Biocontrol is a more cost-effective and sustainable intervention than pesticides. Over three years, it saved India’s papaya crop and thousands of farmers.


One morning in November 2010, Radha Doraisamy had a test tube in her hand and doubts on her mind. Three years earlier, she had given up on papaya farming after her grove of six acres was destroyed by a pest. The bug had overrun her farm in no time. In two months, the biennial crop of papaya fruits were shrouded in a white, fluffy cotton mass, making the harvest useless.

In her forties, Radha, whose two children work in Chennai, spends most of her day on the farm. In a region where absentee landlordism is much prevalent, Radha bucks the trend and lives in a two-storey house in the middle of her 20-acre farm.

Every day she wakes at five a.m. and does the rounds, often talking to the plants. She farms papaya, coconut, cassava and sugarcane, crops suited to the black cotton soil of the Deccan region.

Radha’s decision to stay put at her farm in a landlocked village—increasingly under threat by forces of urbanisation from Mettupalayam in the north and Coimbatore in the south—seemed to have paid off. Her crops sold well, till the papayas started turning white.

The destroyer of crops—a Mexican traveller that left a trail of destruction and economic gloom in its path—was a yellow insect smaller than the eye of a needle, called the papaya mealybug. Or Paracoccus marginatus, as the scientists identified it.

Within a year, the mealybug had spread all across south India, and papaya production had fallen by as much as 80 per cent. Indian farmers were losing an estimated Rs.1,500 crore annually as the bug continued its flight of conquest. Radha suffered a loss of Rs.30 lakh that year: she had spent Rs.5 lakh on planting papaya, and Rs.25 lakh as loss of income on account of the damaged fruit.

It was eight months before Radha could make a fresh start. This time, she was told, there was a solution at hand. A way had been found to get rid of the pest that had destroyed papaya crops in four states and was spreading northward.

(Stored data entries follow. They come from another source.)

theorem effect_stack {i : Instr} (hc : ∀ nnn, i ≠ .call nnn) (s : State) : (effect i s).stack = s.stack := by
  cases s
  cases i with
  | call nnn => exact absurd rfl (hc nnn)
  | _ => rfl

theorem effect_stack_entry {i : Instr} {s : State} {j : Fin 16} (h : ∀ nnn, i = .call nnn → j.val ≠ s.sp.val) :
    (effect i s).stack[j] = s.stack[j] := by
  by_cases hc : ∃ nnn, i = .call nnn
  · obtain ⟨nnn, rfl⟩ := hc
    exact Vector.getElem_setIfInBounds_ne _ (h nnn rfl).symm
  · rw [effect_stack (not_exists.mp hc)]

theorem effect_mem {i : Instr} (hb : ∀ x, i ≠ .ldB x) (hr : ∀ x, i ≠ .stRegs x) (s : State) :
    (effect i s).mem = s.mem := by
  cases s
  cases i with
  | ldB x => exact absurd rfl (hb x)
  | stRegs x => exact absurd rfl (hr x)
  | _ => rfl

theorem effect_i {i : Instr} (hl : ∀ nnn, i ≠ .ldI nnn) (ha : ∀ x, i ≠ .addI x) (hf : ∀ x, i ≠ .ldF x) (s : State) :
    (effect i s).i = s.i := by
  cases s
  cases i with
  | ldI nnn => exact absurd rfl (hl nnn)
  | addI x => exact absurd rfl (ha x)
  | ldF x => exact absurd rfl (hf x)
  | _ => rfl

theorem effect_dt {i : Instr} (h : ∀ x, i ≠ .ldDtVx x) (s : State) : (effect i s).dt = s.dt := by
  cases s
  cases i with
  | ldDtVx x => exact absurd rfl (h x)
  | _ => rfl

theorem effect_st {i : Instr} (h : ∀ x, i ≠ .ldStVx x) (s : State) : (effect i s).st = s.st := by
  cases s
  cases i with
  | ldStVx x => exact absurd rfl (h x)
  | _ => rfl

theorem effect_wait {i : Instr} (h : ∀ x, i ≠ .ldVxK x) (s : State) :
    (effect i s).waitKey = s.waitKey ∧ (effect i s).waitReg = s.waitReg := by
  cases s
  cases i with
  | ldVxK x => exact absurd rfl (h x)
  | _ => exact ⟨rfl, rfl⟩

theorem effect_draws {i : Instr} (h : ∀ x nn, i ≠ .rnd x nn) (s : State) : (effect i s).draws = s.draws := by
  cases s
  cases i with
  | rnd x nn => exact absurd rfl (h x nn)
  | _ => rfl

/-! What no instruction writes. -/

@[simp] theorem effect_key (i : Instr) (s : State) : (effect i s).key = s.key := by cases s; cases i <;> rfl
@[simp] theorem effect_lastKey (i : Instr) (s : State) : (effect i s).lastKey = s.lastKey := by
  cases s; cases i <;> rfl
@[simp] theorem effect_halted (i : Instr) (s : State) : (effect i s).halted = s.halted := by cases s; cases i <;> rfl
@[simp] theorem effect_err (i : Instr) (s : State) : (effect i s).err = s.err := by cases s; cases i <;> rfl
@[simp] theorem effect_font (i : Instr) (s : State) : (effect i s).font = s.font := by cases s; cases i <;> rfl
@[simp] theorem effect_schedule (i : Instr) (s : State) : (effect i s).schedule = s.schedule := by
  cases s; cases i <;> rfl
@[simp] theorem effect_fresh (i : Instr) (s : State) : (effect i s).fresh = s.fresh := by cases s; cases i <;> rfl

/-! The frames over all instructions (R21 to R39). -/

/-- Settles O50: the fatal error writes no register, and a committed instruction those its writes name. -/
theorem registersFrame : Obligations.RegistersFrame := by
  intro i s t r h hr
  rcases exec_cases h with ⟨e, op, rfl⟩ | ⟨-, rfl⟩
  · rfl
  · exact effect_readV hr s

/-- Settles O52, from what the writes of an instruction leave of the display. -/
theorem displayFrame : Obligations.DisplayFrame := by
  intro i s t h
  rcases exec_cases h with ⟨e, op, rfl⟩ | ⟨-, rfl⟩
  · exact ⟨fun _ _ => ⟨fun _ _ => rfl, rfl⟩, id⟩
  · refine ⟨fun hc hd => ?_, effect_changed_of_changed i⟩
    obtain ⟨hpx, hchanged⟩ := effect_display hc hd s
    exact ⟨fun c r => by simp only [commit, State.pixel, State.setPc_px, hpx], hchanged⟩

/-- Settles O53, from what the writes of an instruction leave of the stack. -/
theorem stackFrame : Obligations.StackFrame := by
  intro i s t h
  rcases exec_cases h with ⟨e, op, rfl⟩ | ⟨-, rfl⟩
  · exact ⟨fun _ _ => rfl, fun _ _ => rfl⟩
  · exact ⟨fun hc hr => effect_sp hc hr s, fun _ hj => effect_stack_entry hj⟩

/-- Settles O54, from what the writes of an instruction leave of `I` and the timers. -/
theorem indexAndTimerFrame : Obligations.IndexAndTimerFrame := by
  intro i s t h
  rcases exec_cases h with ⟨e, op, rfl⟩ | ⟨-, rfl⟩
  · exact ⟨fun _ _ _ => rfl, fun _ => rfl, fun _ => rfl⟩
  · exact ⟨fun hl ha hf => effect_i hl ha hf s, fun hd => effect_dt hd s, fun hs => effect_st hs s⟩

/-- Settles O55, from what the writes of an instruction leave of the inputs and the port. -/
theorem inputAndPortFrame : Obligations.InputAndPortFrame := by
  intro i s t h
  rcases exec_cases h with ⟨e, op, rfl⟩ | ⟨-, rfl⟩
  · exact ⟨rfl, rfl, rfl, rfl, fun _ => ⟨rfl, rfl⟩, fun _ => rfl⟩
  · exact ⟨effect_key i s, effect_lastKey i s, effect_schedule i s, effect_fresh i s,
      fun hw => effect_wait hw s, fun hd => effect_draws hd s⟩

/-! What no instruction reads (R35, R108). -/

theorem errorOf_draws (i : Instr) (s : State) (n : Nat) : errorOf i { s with draws := n } = errorOf i s := rfl

theorem commit_draws {i : Instr} (h : ∀ x nn, i ≠ .rnd x nn) (s : State) (n : Nat) :
    commit i { s with draws := n } = { commit i s with draws := n } := by
  cases i with
  | rnd x nn => exact absurd rfl (h x nn)
  | _ => rfl

theorem errorOf_lastKey (i : Instr) (s : State) (k : Option Key) :
    errorOf i { s with lastKey := k } = errorOf i s := rfl

theorem commit_lastKey (i : Instr) (s : State) (k : Option Key) :
    commit i { s with lastKey := k } = { commit i s with lastKey := k } := by
  cases i <;> rfl

/-- An instruction commutes with a change of the state that neither its check nor what it commits depends on, nor
the fatal error. -/
theorem exec_commutes {f : State → State} {i : Instr} {s : State} (he : errorOf i (f s) = errorOf i s)
    (hc : commit i (f s) = f (commit i s)) (hf : ∀ e op, (f s).fatal e op = f (s.fatal e op)) :
    exec i (f s) = mapNext f (exec i s) := by
  cases h : errorOf i s with
  | none => rw [exec_of_errorOf_none h, exec_of_errorOf_none (he.trans h), hc]; rfl
  | some e => rw [exec_of_errorOf_some h, exec_of_errorOf_some (he.trans h), hf]; rfl

/-- Settles O57: neither the check nor the writes of another instruction read the draw counter. -/
theorem onlyRandomReadsDraws : Obligations.OnlyRandomReadsDraws := fun i s n h =>
  exec_commutes (f := fun t => { t with draws := n }) (errorOf_draws i s n) (commit_draws h s n) fun _ _ => rfl

/-- Settles O58: neither the check nor the writes of an instruction read `last_key`. -/
theorem noInstructionReadsLastKey : Obligations.NoInstructionReadsLastKey := fun i s k =>
  exec_commutes (f := fun t => { t with lastKey := k }) (errorOf_lastKey i s k) (commit_lastKey i s k) fun _ _ => rfl

/-! What a `STEP` can do (R100 to R106, R258). -/

/-- In mode Running a `STEP` either takes the error that `stepError` finds, with a word in its record exactly where
there was one to fetch, or finds none and commits the instruction at `PC`. -/
theorem runInstruction_cases (s : State) :
    (∃ e op, stepError s = some (e, op) ∧ runInstruction s = .next (s.fatal e op) ∧
      (op = none ↔ s.pc.toNat ≥ 0xFFF)) ∨
    (∃ i, stepError s = none ∧ runInstruction s = .next (commit i s) ∧ s.pc.toNat ≤ 0xFFE ∧ errorOf i s = none) := by
  rcases Nat.lt_or_ge s.pc.toNat 0xFFF with hpc | hpc
  · rw [stepError, if_neg (by omega), runInstruction_of_fetch (by omega)]
    cases hd : decode (wordAtPc s) with
    | error _ => exact .inl ⟨_, _, rfl, rfl, by simpa using hpc⟩
    | ok i =>
      cases he : errorOf i s with
      | none => exact .inr ⟨i, by simp [he], exec_of_errorOf_none he, by omega, he⟩
      | some e =>
        have hrun := exec_of_errorOf_some he
        rw [encode_of_decode hd] at hrun
        exact .inl ⟨e, some (wordAtPc s), by simp [he], hrun, by simpa using hpc⟩
  · exact .inl ⟨_, none, if_pos hpc, runInstruction_of_no_fetch hpc, by simpa using hpc⟩

/-- In mode Running a `STEP` takes the error that `stepError` names (R256). -/
theorem runInstruction_of_stepError {s : State} {e : ErrorCode} {op : Option Word} (h : stepError s = some (e, op)) :
    runInstruction s = .next (s.fatal e op) ∧ (op = none ↔ s.pc.toNat ≥ 0xFFF) := by
  rcases runInstruction_cases s with ⟨e', op', he, hrun, hop⟩ | ⟨i, he, -⟩
  · cases he.symm.trans h; exact ⟨hrun, hop⟩
  · cases he.symm.trans h

/-- The next states a `STEP` can answer: the state it found, in mode Halted or with no key down; the end of the
key wait; the fatal error; what the instruction at `PC` commits. -/
inductive StepCase (s : State) : State → Prop
  | idle : StepCase s s
  | keyFound (k : Key) : StepCase s ((s.writeV s.waitReg (keyByte k)).setWait false s.waitReg)
  | fatal (hm : s.mode = .running) (e : ErrorCode) (op : Option Word) : StepCase s (s.fatal e op)
  | commit (hm : s.mode = .running) (i : Instr) (hpc : s.pc.toNat ≤ 0xFFE) (he : errorOf i s = none) :
      StepCase s (commit i s)

theorem stepCommand_cases {s t : State} (h : stepCommand s = .next t) : StepCase s t := by
  cases hm : s.mode with
  | halted => rw [stepCommand_of_halted hm] at h; cases h; exact .idle
  | awaitingKey =>
    rw [stepCommand_of_awaitingKey hm] at h
    cases h
    cases hk : lowestKey s with
    | none => rw [keyScan_of_none hk]; exact .idle
    | some k => rw [keyScan_of_some hk]; exact .keyFound k
  | running =>
    rw [stepCommand_of_running hm] at h
    rcases runInstruction_cases s with ⟨e, op, -, hrun, -⟩ | ⟨i, -, hrun, hpc, he⟩
    · cases hrun.symm.trans h; exact .fatal hm e op
    · cases hrun.symm.trans h; exact .commit hm i hpc he

/-- Settles O12: the step takes the error `stepError` names, and the output shows that record. -/
theorem raisedErrorIsReported : Obligations.RaisedErrorIsReported := by
  intro s rest code op hs hm he
  obtain ⟨hrun, hop⟩ := runInstruction_of_stepError (s := s.setPort rest false) he
  have hstep : step s = .next ((s.setPort rest false).fatal code op) :=
    (step_of_issuesStep hs).trans ((stepCommand_of_running (s := s.setPort rest false) hm).trans hrun)
  refine ⟨_, code.number, hstep, rfl, rfl, ?_, hop⟩
  cases code <;> simp [ErrorCode.number]

/-- Settles O56, one case per thing a `STEP` can do. -/
theorem stepWritesNoKeyAndKeepsChanged : Obligations.StepWritesNoKeyAndKeepsChanged := by
  intro s t rest hs h
  rw [step_of_issuesStep hs] at h
  cases stepCommand_cases h with
  | idle => exact ⟨rfl, rfl, id, id, rfl⟩
  | keyFound k => exact ⟨rfl, rfl, id, id, rfl⟩
  | fatal hm e op => exact ⟨rfl, rfl, id, fun _ => rfl, rfl⟩
  | commit hm i hpc he =>
    exact ⟨effect_key i _, effect_lastKey i _, fun hc => effect_changed_of_changed i hc,
      fun hh => (effect_halted i _).trans hh, effect_schedule i _⟩

/-! The invariant of R43 through an instruction. -/

theorem addrOperand_le (a : Addr) : (addrOperand a).toNat ≤ 0xFFF := by
  have := a.isLt
  simp only [addrOperand, BitVec.toNat_setWidth]; omega

theorem skipTarget_le {s : State} (b : Bool) (h : s.pc.toNat ≤ 0xFFE) : (skipTarget b s).toNat ≤ 0x1002 := by
  unfold skipTarget
  split <;> bv_omega

/-- Where an instruction fetched by a `STEP` can go: the farthest is `BNNN` (R25, R124). -/
theorem target_le {i : Instr} {s : State} (hs : s.Inv) (hpc : s.pc.toNat ≤ 0xFFE) (he : errorOf i s = none) :
    (target i s).toNat ≤ 0x10FE := by
  cases i with
  | ret =>
    have hsp : s.sp.val ≠ 0 := by simpa [errorOf] using he
    have hj : s.sp.val - 1 < 16 := by omega
    have hw : (s.stack[s.sp.val - 1]).toNat ≤ 0x1000 := (hs.stack ⟨s.sp.val - 1, hj⟩ (by simp only; omega)).2
    exact hw.trans (by decide)
  | jp nnn | call nnn => exact (addrOperand_le nnn).trans (by decide)
  | jpV0 nnn =>
    have hn := addrOperand_le nnn
    have hv := (s.readV 0).isLt
    simp only [target, extendByte, BitVec.toNat_add, BitVec.toNat_setWidth]; omega
  | seImm | sneImm | seReg | sneReg | skp | sknp => exact (skipTarget_le _ hpc).trans (by decide)
  | _ =>
    have hn : (s.pc + 2).toNat ≤ 0x10FE := by bv_omega
    exact hn

/-- The two stores check their range first, so memory stays canonical (R60, R61). -/
theorem effect_mem_wf {i : Instr} {s : State} (hm : Memory.wf s.font s.mem = true) (he : errorOf i s = none) :
    Memory.wf s.font (effect i s).mem = true := by
  cases i with
  | ldB x =>
    have hr : s.i.toNat + 3 ≤ 4096 := by simp [errorOf] at he; omega
    exact Memory.wf_writeBytes hm hr
  | stRegs x =>
    have hr : s.i.toNat + (x.toNat + 1) ≤ 4096 := by simp [errorOf] at he; omega
    exact Memory.wf_writeBytes hm (by rwa [registerBlock_length])
  | _ => simpa [effect_mem] using hm

/-- A call pushes the address past itself, a return shortens the stack, nothing else touches it (R26, R27). -/
theorem effect_stack_live {i : Instr} {s : State} (hs : s.Inv) (hpc : s.pc.toNat ≤ 0xFFE) (j : Fin 16)
    (hj : j.val < (effect i s).sp.val) :
    2 ≤ ((effect i s).stack[j]).toNat ∧ ((effect i s).stack[j]).toNat ≤ 0x1000 := by
  by_cases hc : ∃ nnn, i = .call nnn
  · obtain ⟨nnn, rfl⟩ := hc
    have hj' : j.val < s.sp.val + 1 := lt_of_lt_of_le hj (Nat.min_le_left ..)
    by_cases hjs : j.val = s.sp.val
    · have hw : (effect (.call nnn) s).stack[j] = s.pc + 2 := by simp [effect, hjs]
      rw [hw]; constructor <;> bv_omega
    · rw [effect_stack_entry fun _ _ => hjs]
      exact hs.stack j (by omega)
  · rw [effect_stack (not_exists.mp hc)]
    by_cases hr : i = .ret
    · subst hr; exact hs.stack j (lt_of_lt_of_le hj (Nat.sub_le ..))
    · rw [effect_sp (not_exists.mp hc) hr] at hj
      exact hs.stack j hj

The solution seemed absurdly simple. All Radha had to do was to take a test tube provided by the government, unseal it, and amble down the papaya grove, tilting it towards the black soil. The test tube contained close to a hundred wasps—so small that they were barely discernible—that act as a parasite on the pest. The wasps would lay eggs inside the pest and, once hatched, the larvae would consume the internal organs of the host and kill it.

Like Radha, more than 20,000 farmers across Tamil Nadu were provided with these tubes and asked to unseal them and walk around their farms.

Radha’s discomfort was understandable. The test tube and the power accorded to it were in stark contrast to traditional pest management techniques she was familiar with. Typically, once a pest attack occurs, the farmer buys a bottle of pesticide from the local agricultural store, dilutes it with water, loads it in a mechanical sprayer, and sprinkles the pesticide through a nozzle on to each and every plant in the field. Each spraying would cost close to Rs.9,000 per acre. And this had to be repeated a few times until the harvest.

In contrast, the proposed solution was a one-time intervention. In fact, after the introduction of wasps, the mealybug incidence was controlled not only in fields where they were released, but also in neighbouring grounds. This is because subsequent generations of the wasp moved out in search of the mealybug.

Radha’s unsealed and tilted test tube contained the hope that farmers who had lost much to the bug sorely needed.